My research interests mainly focus on Nonlinear Optimization, Machine Learning and Graph Theory. Representative papers are highlighted, * indicates equal contributions.

While many approaches have been proposed to make AI more energy-efficient and environmentally friendly, environmental inequity -- the fact that AI's environmental footprint can be disproportionately higher in certain regions than in others. This paper takes a first step toward addressing AI's environmental inequity by balancing its regional negative environmental impact.

This paper studies online resource allocation with replenishable budgets, where budgets can be replenished on top of the initial budget and an agent sequentially chooses online allocation decisions without violating the available budget constraint at each round. We propose a novel online algorithm, called OACP (Opportunistic Allocation with Conservative Pricing), that conservatively adjusts dual variables while opportunistically utilizing available resources.

We study the most general form of Smoothed Online Convex Optimization, a.k.a. SOCO, including multi-step nonlinear switching costs and feedback delay. We propose a novel machine learning (ML) augmented online algorithm, Robustness-Constrained Learning(RCL). Importantly, RCL is the first ML-augmented algorithm with a provable robustness guarantee in the case of multi-step switching cost and feedback delay.

This paper (ACRL) studies the problem of Anytime-Competitive Markov Decision Process (A-CMDP), which optimizes the expected reward while guaranteeing a bounded cost in each round of any episode against a policy prior.
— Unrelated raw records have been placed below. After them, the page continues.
/-- V-FFT-10 on the loop itself: `NFFT = 8` with zero padding. -/
theorem test_fft_of_length_eight :
    fftOf { Config.tiny with
        NFFT := 8, W := 5, TW_RE := samples [32767, 23170, 0, -23170], TW_IM := samples [0, -23170, -32768, -23170] }
      (fun i => [1000, -2000, 3000, -4000, 5000].getD i 0) =
    ([2998, -2585, 3000, -5414, 14998, -5413, 3000, -2584], [0, 1242, -2000, 7242, 0, -7242, 2000, -1242]) := by
  decide +kernel

/-- V-POW-5. -/
theorem test_power : goesTo (exec .stPower { State.reset with fre := [92681, 131072, 200000], fim := [92681, 0, 0] })
    (fun t => t.power == [4294883880#32, 4294967295#32, 4294967295#32] && t.clampCnt == 2#32) = true := by decide

/-- R208, worked example. -/
theorem test_mel : goesTo (exec .stMel { State.reset with power := [1418481#32, 3784063#32, 6421156#32] })
    (fun t => t.melq == samples [15372, 16315] && t.responses == [⟨.E, .ok, 6#32⟩]) = true := by decide +kernel

/-- R212 with other gains than 1024: a gain of 0 gives 0, and no gain moves `acc = 32768` off 0. -/
theorem test_log_gains : logqRef 0 (2 ^ 40) = 0 ∧ logqRef (2 ^ 193) 32768 = 0 ∧ logqRef 1 (2 ^ 63) = 33 := by
  decide +kernel

/-- R223 and R225: without and with a clamp. -/
theorem test_dct :
    goesTo (exec .stDct { State.reset with melq := samples [15372, 16315] })
        (fun t => t.ceps == samples [31686, -667] && t.responses == [⟨.E, .ok, 7#32⟩]) = true ∧
      goesTo (exec .stDct { State.reset with melq := samples [19686, 19370] })
        (fun t => t.ceps == samples [32767, 223] && t.responses == [⟨.E, .clamp, 7#32⟩]) = true := by decide

/-- R233, R235: the last row is stored and the swap gated; after RELEASE the retry swaps. -/
theorem test_store_gate_and_retry :
    goesTo (exec .stStore midStore) (fun t => t.mat.read 6 == some 7#16 && t.rowIdx == 2#13 && t.swapPending &&
        t.stallCnt == 1#32 && t.responses == [⟨.E, .stall, 7#32⟩] && t.activeSel) = true ∧
      goesTo (exec .stStore { midStall with readyValid := false, mrSig := false }) (fun t => !t.activeSel &&
        t.readyValid && t.mrSig && t.rowIdx == 0#13 && !t.swapPending && t.stage == .idle) = true := by decide

/-- The host's two questions on a word: the decoder reads it, and the first step after reset runs it. -/
theorem test_withFetchWord_runs :
    goesTo (step (State.reset.withFetchWord 32 0x01000003)) (fun t => t.pPhase == .copy && t.pN == 3#16) = true ∧
      goesTo (step (State.reset.withFetchWord 8 3)) (fun t => t.stage == .power) = true := by decide

/-! ## Memory keeps its canonical form -/

theorem test_memory_write_inserts_in_order :
    Memory.write [(1, 10#16), (5, 50#16)] 3 30#16 = [(1, 10#16), (3, 30#16), (5, 50#16)] := by decide
theorem test_memory_write_replaces : Memory.write [(1, 10#16), (5, 50#16)] 5 51#16 = [(1, 10#16), (5, 51#16)] := by
  decide

/-! ## Witnesses: states that meet the hypotheses of the statements -/

theorem mid_inv : mid.Inv := by constructor <;> decide
theorem midRead_inv : midRead.Inv := by constructor <;> decide
theorem midCopy_inv : midCopy.Inv := by constructor <;> decide
theorem midAcct_inv : midAcct.Inv := by constructor <;> decide
theorem midStore_inv : midStore.Inv := by constructor <;> decide
theorem midReset_inv : midReset.Inv := by constructor <;> decide
theorem midStall_inv : midStall.Inv := by constructor <;> decide

/-- A queued word and a move change no field the invariant reads. -/
theorem moved_inv {s : State} (h : s.Inv) (p : Port) (ws : List Word) : (moved s p ws).Inv := by
  have hr := s.under_reset_env h.under_reset (s.queues.set ws p) s.beats [.port p] s.responses
  cases h; constructor <;> first | exact hr | assumption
Experiments on the application of carbon intelligent computing verify the reward performance and cost constraint guarantee of ACRL.
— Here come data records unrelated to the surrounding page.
-- ==== Sys2Proof/Config.lean ====
section
/-! DEFINITION. What one implementation fixes: the keys of the two constant lookup tables and the
other parameters of `00_scope.md` rule R6. The tables' CONTENTS stand in the machine's state as the two
ROMs of rule R10 (so a claim holds whatever the codes are); the values here are the ones State.reset
takes. The codes marked PRESUMED are the spec's own defaults "from general knowledge, not in source"
(`92_eei_decisions.md` D8), see notes/assumptions/1.md. -/

namespace Sys2Proof

/-- `ETYPE_ROM`: the two keys of the ethertype table, each under the kind it resolves to
(`20_memory.md` rule R31, `30_encoding.md` rule R58). -/
structure EtypeRom where
  ipv4 : U16
  ipv6 : U16
  deriving DecidableEq, Repr

/-- `PROTO_ROM`: the three keys of the protocol table, each under the kind it resolves to
(`20_memory.md` rule R32, `30_encoding.md` rule R59). -/
structure ProtoRom where
  icmp : Byte
  tcp  : Byte
  udp  : Byte
  deriving DecidableEq, Repr

/-- The two read-only tables together. -/
structure Roms where
  etype : EtypeRom
  proto : ProtoRom
  deriving DecidableEq, Repr

/-- What the source fixes of the tables whatever the open codes are (`00_scope.md` rule R6): the keys of
one table are distinct, TCP is 6, 0x1234 is no ethertype key and 0x99 is no protocol key. -/
def Roms.wf (r : Roms) : Bool :=
  decide (r.etype.ipv4 ≠ r.etype.ipv6) && decide (r.proto.icmp ≠ r.proto.tcp)
    && decide (r.proto.icmp ≠ r.proto.udp) && decide (r.proto.tcp ≠ r.proto.udp)
    && decide (r.proto.tcp = 6) && decide (r.etype.ipv4 ≠ 0x1234) && decide (r.etype.ipv6 ≠ 0x1234)
    && decide (r.proto.icmp ≠ 0x99) && decide (r.proto.udp ≠ 0x99)

namespace Config

/-- `WIDTH_MIN` of rule R6. -/
abbrev widthMin : Nat := 1
/-- `WIDTH_MAX` of rule R6. -/
abbrev widthMax : Nat := 16
/-- `ETH_HDR_BYTES` of rule R6. -/
abbrev ethHdrBytes : Nat := 14
/-- `IP4_HDR_BYTES` of rule R6. -/
abbrev ip4HdrBytes : Nat := 20
/-- `MAC_BYTES` of rule R6. -/
abbrev macBytes : Nat := 6
/-- `IP4_ADDR_BYTES` of rule R6. -/
abbrev ip4AddrBytes : Nat := 4

/-- `ETYPE_IPV4`. PRESUMED, the spec's default (log entry 1). -/
def etypeIpv4 : U16 := 0x0800
/-- `ETYPE_IPV6`. PRESUMED, the spec's default (log entry 1). -/
def etypeIpv6 : U16 := 0x86DD
/-- `PROTO_ICMP`. PRESUMED, the spec's default (log entry 1). -/
def protoIcmp : Byte := 0x01
/-- `PROTO_TCP`, fixed by the source's §8 example. -/
def protoTcp : Byte := 0x06
/-- `PROTO_UDP`. PRESUMED, the spec's default (log entry 1). -/
def protoUdp : Byte := 0x11

/-- The ROMs with the spec's default parameters. -/
def roms : Roms := ⟨⟨etypeIpv4, etypeIpv6⟩, ⟨protoIcmp, protoTcp, protoUdp⟩⟩

/-- `MAX_LEN` as State.reset takes it: no bound. DESIGN CHOICE (log entry 2). -/
def maxLen : Option Nat := none

end Config

end Sys2Proof
end

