/-- Tag and word of a `Fragmentation` (rule R20). -/
def encodeFrag : Fragmentation → List Byte
  | .noFragmentation => [0, 0, 0]
  | .fragmented m o => 1 :: encodeU16 (fragWire false false m o)

/-- The bytes of a MAC address, in wire order. -/
def MacAddr.bytes (a : MacAddr) : List Byte := [a.b0, a.b1, a.b2, a.b3, a.b4, a.b5]

/-- The bytes of an IPv4 address, in wire order. -/
def Ip4Addr.bytes (a : Ip4Addr) : List Byte := [a.b0, a.b1, a.b2, a.b3]

/-- An `IPV4Header` operand. -/
def encodeHeader (h : IPV4Header) : List Byte :=
  encodeU16 (word0Wire h.version h.headerLength h.differentiatedServicesCodepoint
      h.explicitCongestionNotification)
    ++ encodeU16 h.totalLength ++ encodeU16 h.identification ++ encodeFrag h.fragmentation
    ++ [h.timeToLive] ++ encodeKind h.protocol ++ encodeU16 h.headerChecksum
    ++ h.source.bytes ++ h.destination.bytes

/-- The 20 bytes of a base header on the wire, fields in the order of rule R52. -/
def Ipv4Wire.bytes (w : Ipv4Wire) : List Byte :=
  encodeU16 (word0Wire w.version w.headerLength w.dscp w.ecn)
    ++ encodeU16 w.totalLength ++ encodeU16 w.identification
    ++ encodeU16 (fragWire w.reserved w.dontFragment w.moreFragments w.offset)
    ++ [w.timeToLive, w.protocolCode] ++ encodeU16 w.headerChecksum
    ++ w.source.bytes ++ w.destination.bytes

/-- The 14 bytes of an Ethernet header on the wire (rule R51). -/
def ethWireBytes (destination source : MacAddr) (code : U16) : List Byte :=
  destination.bytes ++ source.bytes ++ encodeU16 code

/-- The encoder: the byte string of an instruction in its form. -/
def encode (roms : Roms) : Instr → List Byte
  | .takeBits c width =>
    0 :: selOf c.buf :: encodeNat64 c.pos ++ byteOfWidth width :: bufBytes c.buf
  | .takeBytes c n => 1 :: selOf c.buf :: encodeNat64 c.pos ++ encodeNat64 n ++ bufBytes c.buf
  | .etypeLookup code => 2 :: encodeU16 code
  | .protoLookup code => [3, code]
  | .protoCode kind => 4 :: encodeKind kind
  | .fragDecode word => 5 :: encodeU16 word
  | .fragEncode value => 6 :: encodeFrag value
  | .ethDecode c => 7 :: selOf c.buf :: encodeNat64 c.pos ++ bufBytes c.buf
  | .ipv4Decode c => 8 :: selOf c.buf :: encodeNat64 c.pos ++ bufBytes c.buf
  | .csumWords h => 9 :: encodeHeader h
  | .csumFold sum => [10, byte32 sum 3, byte32 sum 2, byte32 sum 1, byte32 sum 0]
  | .csumValidate h => 11 :: encodeHeader h
  | .parse bytes => 12 :: bytes
  | .opReserved13 => [13]
  | .opReserved14 => [14]
  | .opReserved15 => [15]
  | .ethHdr d s t => ethWireBytes d s t
  | .ipv4Hdr w => w.bytes
  | .ipv4W0 v h d e => encodeU16 (word0Wire v h d e)
  | .fragNofrag r m o => encodeU16 (fragWire r true m o)
  | .fragFragmented r m o => encodeU16 (fragWire r false m o)
  | .fragEncNofrag => encodeU16 0x4000#16
  | .fragEncFragmented m o => encodeU16 (fragWire false false m o)
  | .csumW4 t p => [t, p]
  | .csumW5ToW8 a b => [a, b]
  | .etypeIpv4 => encodeU16 roms.etype.ipv4
  | .etypeIpv6 => encodeU16 roms.etype.ipv6
  | .etypeUnknown code => encodeU16 code
  | .protoIcmp => [roms.proto.icmp]
  | .protoTcp => [roms.proto.tcp]
  | .protoUdp => [roms.proto.udp]
  | .protoUnknown code => [code]

/-! ### Words numbered as spec/opcode_table.json numbers them -/

/-- The big-endian bytes of the low `8·count` bits of a number. -/
def bigEndianBytes (w : Nat) : Nat → List Byte
  | 0 => []
  | count + 1 => byteOfNat w count :: bigEndianBytes w count

/-- Zero operand bytes after an index byte: as many as the longest fixed-length call takes and a
20-byte header beyond an offset. -/
def callPadding : List Byte := List.replicate 43 0
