-- ==== Sys2Proof/Machine/Ops.lean ====
section
/-! DEFINITION. The named operations over the input buffer, and what an operation's success and its
failure do to the machine. The block writes no memory (`20_memory.md`): the only way a buffer comes to be
is the host's byte sequence, `Memory.ofBytes`. -/

namespace Sys2Proof.Machine

/-! ### The buffer -/

/-- What an address below `LEN` that is not listed reads as. The host supplies all `LEN` bytes of a
buffer, so this is a way of writing a buffer down and no value for an unwritten byte (log entry 8). -/
def Memory.unlisted : Byte := 0

/-- The listed byte at an address. -/
def Memory.lookup : List Host.Cell → Nat → Byte
  | [], _ => Memory.unlisted
  | (k, b) :: rest, a => if k = a then b else Memory.lookup rest a

/-- Byte `a` of a buffer, for an address below `LEN`. -/
def Memory.byteAt (m : Memory) (a : Nat) : Byte := Memory.lookup m.cells a

/-- `BUF[a]`: the addresses are 0 to `LEN - 1` (rule R30). -/
def Memory.read (m : Memory) (a : Nat) : Option Byte := if a < m.len then some (m.byteAt a) else none

/-- The cells of a byte sequence laid from address `a` on. -/
def Memory.cellsFrom : Nat → List Byte → List Host.Cell
  | _, [] => []
  | a, b :: rest =>
    if b = Memory.unlisted then Memory.cellsFrom (a + 1) rest else (a, b) :: Memory.cellsFrom (a + 1) rest

/-- The buffer holding the host's byte sequence: `BUF <- bytes ; LEN <- len(bytes)` (rule R130). -/
def Memory.ofBytes (bytes : List Byte) : Memory := ⟨bytes.length, Memory.cellsFrom 0 bytes⟩

/-- `MemRead(a, n) = BUF[a .. a+n)` (rule R7), for `a + n ≤ LEN`. -/
def Memory.readBytes (m : Memory) (a : Nat) : Nat → List Byte
  | 0 => []
  | n + 1 => m.byteAt a :: Memory.readBytes m (a + 1) n

/-- The whole byte sequence. -/
def Memory.toBytes (m : Memory) : List Byte := m.readBytes 0 m.len

/-- The canonical form of the cells from address `lo` on: addresses rising, below `LEN`, and no byte
that an unlisted address reads as. -/
def Memory.wfFrom (len : Nat) : Nat → List Host.Cell → Bool
  | _, [] => true
  | lo, (a, b) :: rest =>
    decide (lo ≤ a) && decide (a < len) && decide (b ≠ Memory.unlisted) && Memory.wfFrom len (a + 1) rest

/-- The canonical form: equal buffers are equal data. -/
def Memory.wf (m : Memory) : Bool := Memory.wfFrom m.len 0 m.cells

/-- `bit(p)`: bit `7 - (p mod 8)` of byte `BUF[p div 8]`, the most significant first (rule R34). -/
def Memory.bit (m : Memory) (p : Nat) : Bool := (m.byteAt (p / 8)).getLsbD (7 - p % 8)

/-- `MemReadBits(p, w)`: the first bit read is the most significant (rule R34). -/
def Memory.readBits (m : Memory) (p : Nat) : Nat → Nat
  | 0 => 0
  | w + 1 => 2 * Memory.readBits m p w + (m.bit (p + w)).toNat

/-- The remaining-input view `BUF[POS div 8 .. LEN)` of a byte-aligned cursor: "an unaligned cursor has no
byte view" (rule R73). -/
def Cursor.remaining (c : Cursor) : Option (List Byte) :=
  if c.pos % 8 = 0 then some (c.buf.readBytes (c.pos / 8) (c.buf.len - c.pos / 8)) else none

/-! ### Success and failure of an operation -/

/-- The state after a call that returned `r`: no register is written (rule R29). `BUF` keeps the last
transaction's bytes, which the spec fixes only until the result is complete. DESIGN CHOICE (log entry
23). -/
def State.setReturned (s : State) (r : Returned) : State := { s with returned := r }

/-- The state after a transaction over `buf`: all writes of rule R130 together (rule R134). -/
def State.setRecord (s : State) (buf : Memory) (result : Record) : State :=
  { s with buf := buf, result := result, returned := .record }

/-- An operation that returns: it writes nothing, its result is a returned value (rule R29). -/
def State.answer (s : State) (r : Returned) : Host.Outcome State Fault Refusal :=
  .next (s.setReturned r)

/-- Raising an error, this block's exception (rules R141, R143, R145, R146): there is no handler, no
vector and no saved register; the failing operation changes no register. `InsufficientInput` is what the
call returns, `ContractViolation` is a refusal. There is nothing to return from (rule R147). -/
def State.raise (s : State) : ErrorKind → Host.Outcome State Fault Refusal
  | .insufficientInput => s.answer (.raised .insufficientInput)
  | .contractViolation => .refused .contractViolation

/-- The end of a call that returns a value and a cursor, or raises. -/
def State.finish {α : Type} (s : State) (r : Except ErrorKind (α × Cursor)) (value : α → Value) :
    Host.Outcome State Fault Refusal :=
  match r with
  | .ok (a, c) => s.answer (.valueAt (value a) c)
  | .error e => s.raise e

/-- The state whose next request is being served. -/
def State.served (s : State) (rest : List Request) : State := { s with pending := rest }

/-- `LEN ≤ MAX_LEN` (rules R6, R30). -/
def State.admits (s : State) (len : Nat) : Bool :=
  match s.maxLen with
  | none => true
  | some bound => decide (len ≤ bound)

/-- A request served: the bytes of a call, put in front of the host's acts to come. -/
def State.withCall (s : State) (form : Form) (bytes : List Byte) : State :=
  { s with pending := .call form bytes :: s.pending }

end Sys2Proof.Machine
end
A novel RL-based approach for edge-weighted online bipartite matching with robustness guarantees, achieving both good average-case performance and strict worst-case guarantee. This framework (LOMAR) supports training the RL policy by explicitly considering the online robustification operation.
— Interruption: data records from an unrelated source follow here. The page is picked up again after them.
/-- The decoder with the default tables. -/
def dec (form : Form) (bytes : List Byte) : Option Instr := (decode Config.roms form bytes).toOption

/-- Well-formedness with the default tables. -/
def wf (i : Instr) : Bool := i.wellFormed Config.roms

/-! ### Well-formedness -/

theorem test_wf_offset_of_64_bits :
    wf (.ethDecode ⟨.held, 2 ^ 64 - 1⟩) = true ∧ wf (.ethDecode ⟨.held, 2 ^ 64⟩) = false := by decide
theorem test_wf_offset_within_given_buffer :
    wf (.takeBits ⟨.given [0xA5], 8⟩ 1) = true ∧ wf (.takeBits ⟨.given [0xA5], 9⟩ 1) = false
      ∧ wf (.ipv4Decode ⟨.given [], 1⟩) = false := by decide
theorem test_wf_width_of_8_bits :
    wf (.takeBits ⟨.held, 0⟩ 255) = true ∧ wf (.takeBits ⟨.held, 0⟩ 256) = false := by decide
theorem test_wf_count_of_64_bits :
    wf (.takeBytes ⟨.held, 0⟩ (2 ^ 64 - 1)) = true ∧ wf (.takeBytes ⟨.held, 0⟩ (2 ^ 64)) = false := by decide
theorem test_wf_default_rows_carry_no_key :
    wf (.etypeUnknown 0x0800) = false ∧ wf (.etypeUnknown 0x86DD) = false ∧ wf (.etypeUnknown 0x1234) = true
      ∧ wf (.protoUnknown 1) = false ∧ wf (.protoUnknown 6) = false ∧ wf (.protoUnknown 17) = false
      ∧ wf (.protoUnknown 0x99) = true := by decide

/-! ### Decoding of every constructor (rules R51 to R59; the call serialisation is log entry 4) -/

theorem test_decode_takeBits :
    dec .op [0b00000000, 0, 0, 0, 0, 0, 0, 0, 0, 3, 6, 0xA5, 0xC3] = some (.takeBits ⟨.given [0xA5, 0xC3], 3⟩ 7)
      := by decide
theorem test_decode_takeBytes :
    dec .op [0b00000001, 1, 0, 0, 0, 0, 0, 0, 0, 8, 0, 0, 0, 0, 0, 0, 1, 2] = some (.takeBytes ⟨.held, 8⟩ 258)
      := by decide
theorem test_decode_etypeLookup : dec .op [0b00000010, 0x86, 0xDD] = some (.etypeLookup 0x86DD) := by decide
theorem test_decode_protoLookup : dec .op [0b00000011, 0x99] = some (.protoLookup 0x99) := by decide
theorem test_decode_protoCode :
    dec .op [0b00000100, 1, 0] = some (.protoCode .tcp)
      ∧ dec .op [0b00000100, 3, 0x99] = some (.protoCode (.unknown 0x99)) := by decide
theorem test_decode_fragDecode : dec .op [0b00000101, 0x20, 0x02] = some (.fragDecode 0x2002) := by decide
theorem test_decode_fragEncode :
    dec .op [0b00000110, 0, 0, 0] = some (.fragEncode .noFragmentation)
      ∧ dec .op [0b00000110, 1, 0x20, 0x02] = some (.fragEncode (.fragmented true 2)) := by decide
theorem test_decode_ethDecode :
    dec .op [0b00000111, 0, 0, 0, 0, 0, 0, 0, 0, 8, 0xAA] = some (.ethDecode ⟨.given [0xAA], 8⟩) := by decide
theorem test_decode_ipv4Decode :
    dec .op [0b00001000, 1, 0, 0, 0, 0, 0, 0, 0, 112] = some (.ipv4Decode ⟨.held, 112⟩) := by decide
theorem test_decode_csumWords :
    dec .op [0b00001001, 0x45, 0x00, 0x00, 0x28, 0x44, 0xFA, 0, 0, 0, 0x2A, 1, 0, 0xBC, 0x78,
      182, 61, 200, 11, 192, 168, 16, 108] = some (.csumWords recH) := by decide
theorem test_decode_csumFold :
    dec .op [0b00001010, 0x00, 0x03, 0x43, 0x84] = some (.csumFold 0x34384) := by decide
theorem test_decode_csumValidate :
    dec .op [0b00001011, 0x45, 0x00, 0x00, 0x28, 0x44, 0xFA, 0, 0, 0, 0x2A, 1, 0, 0xBC, 0x78,
      182, 61, 200, 11, 192, 168, 16, 108] = some (.csumValidate recH) := by decide
theorem test_decode_parse : dec .op [0b00001100, 0xDE, 0xAD] = some (.parse [0xDE, 0xAD]) := by decide
theorem test_decode_reserved :
    dec .op [0b00001101] = some .opReserved13 ∧ dec .op [0b00001110] = some .opReserved14
      ∧ dec .op [0b00001111] = some .opReserved15 ∧ dec .op [0b00010000] = none := by decide
theorem test_decode_ethHdr :
    dec .ethHdr ethE = some (.ethHdr recE.destination recE.source 0x0800) := by decide
theorem test_decode_ipv4Hdr : dec .ipv4Hdr ipH = some (.ipv4Hdr wireH) := by decide
theorem test_decode_ipv4W0 : dec .word0 [0b01001111, 0b10111001] = some (.ipv4W0 4 15 46 1) := by decide
theorem test_decode_fragNofrag :
    dec .fragWord [0b11100000, 0b00000101] = some (.fragNofrag true true 5) := by decide
theorem test_decode_fragFragmented :
    dec .fragWord [0b10100000, 0b00000101] = some (.fragFragmented true true 5) := by decide
theorem test_decode_fragEnc :
    dec .fragEncWord [0b01000000, 0] = some .fragEncNofrag
      ∧ dec .fragEncWord [0b00100000, 0b00000010] = some (.fragEncFragmented true 2)
      ∧ dec .fragEncWord [0b01100000, 0b00000010] = none := by decide
theorem test_decode_csumW4 : dec .csumW4 [0x2A, 0x06] = some (.csumW4 0x2A 0x06) := by decide
theorem test_decode_csumW5ToW8 : dec .csumHalf [0xB6, 0x3D] = some (.csumW5ToW8 0xB6 0x3D) := by decide
theorem test_decode_etype_rows :
    dec .etypeCode [0x08, 0x00] = some .etypeIpv4 ∧ dec .etypeCode [0x86, 0xDD] = some .etypeIpv6
      ∧ dec .etypeCode [0x12, 0x34] = some (.etypeUnknown 0x1234)
      ∧ dec .etypeCode [0x00, 0x08] = some (.etypeUnknown 0x0008) := by decide
theorem test_decode_proto_rows :
    dec .protoCode [0x01] = some .protoIcmp ∧ dec .protoCode [0x06] = some .protoTcp
      ∧ dec .protoCode [0x11] = some .protoUdp ∧ dec .protoCode [0x99] = some (.protoUnknown 0x99) := by decide
theorem test_decode_truncated :
    dec .ethHdr (ethE.take 13) = none ∧ dec .ipv4Hdr (ipH.take 19) = none ∧ dec .op [] = none := by decide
The growing carbon footprint of large artificial intelligence (AI) models, such as GPT-3, has been undergoing public scrutiny. Unfortunately, however, the equally important and enormous water footprint of AI models has remained under the radar. We highlight the necessity of holistically addressing water footprint along with carbon footprint to enable truly sustainable AI.

We propose a novel expert-robustified learning (ERL) approach, with a novel projection operator. Our method can be easily extended to multistep memory costs, achieving both good average performance and strict robustness.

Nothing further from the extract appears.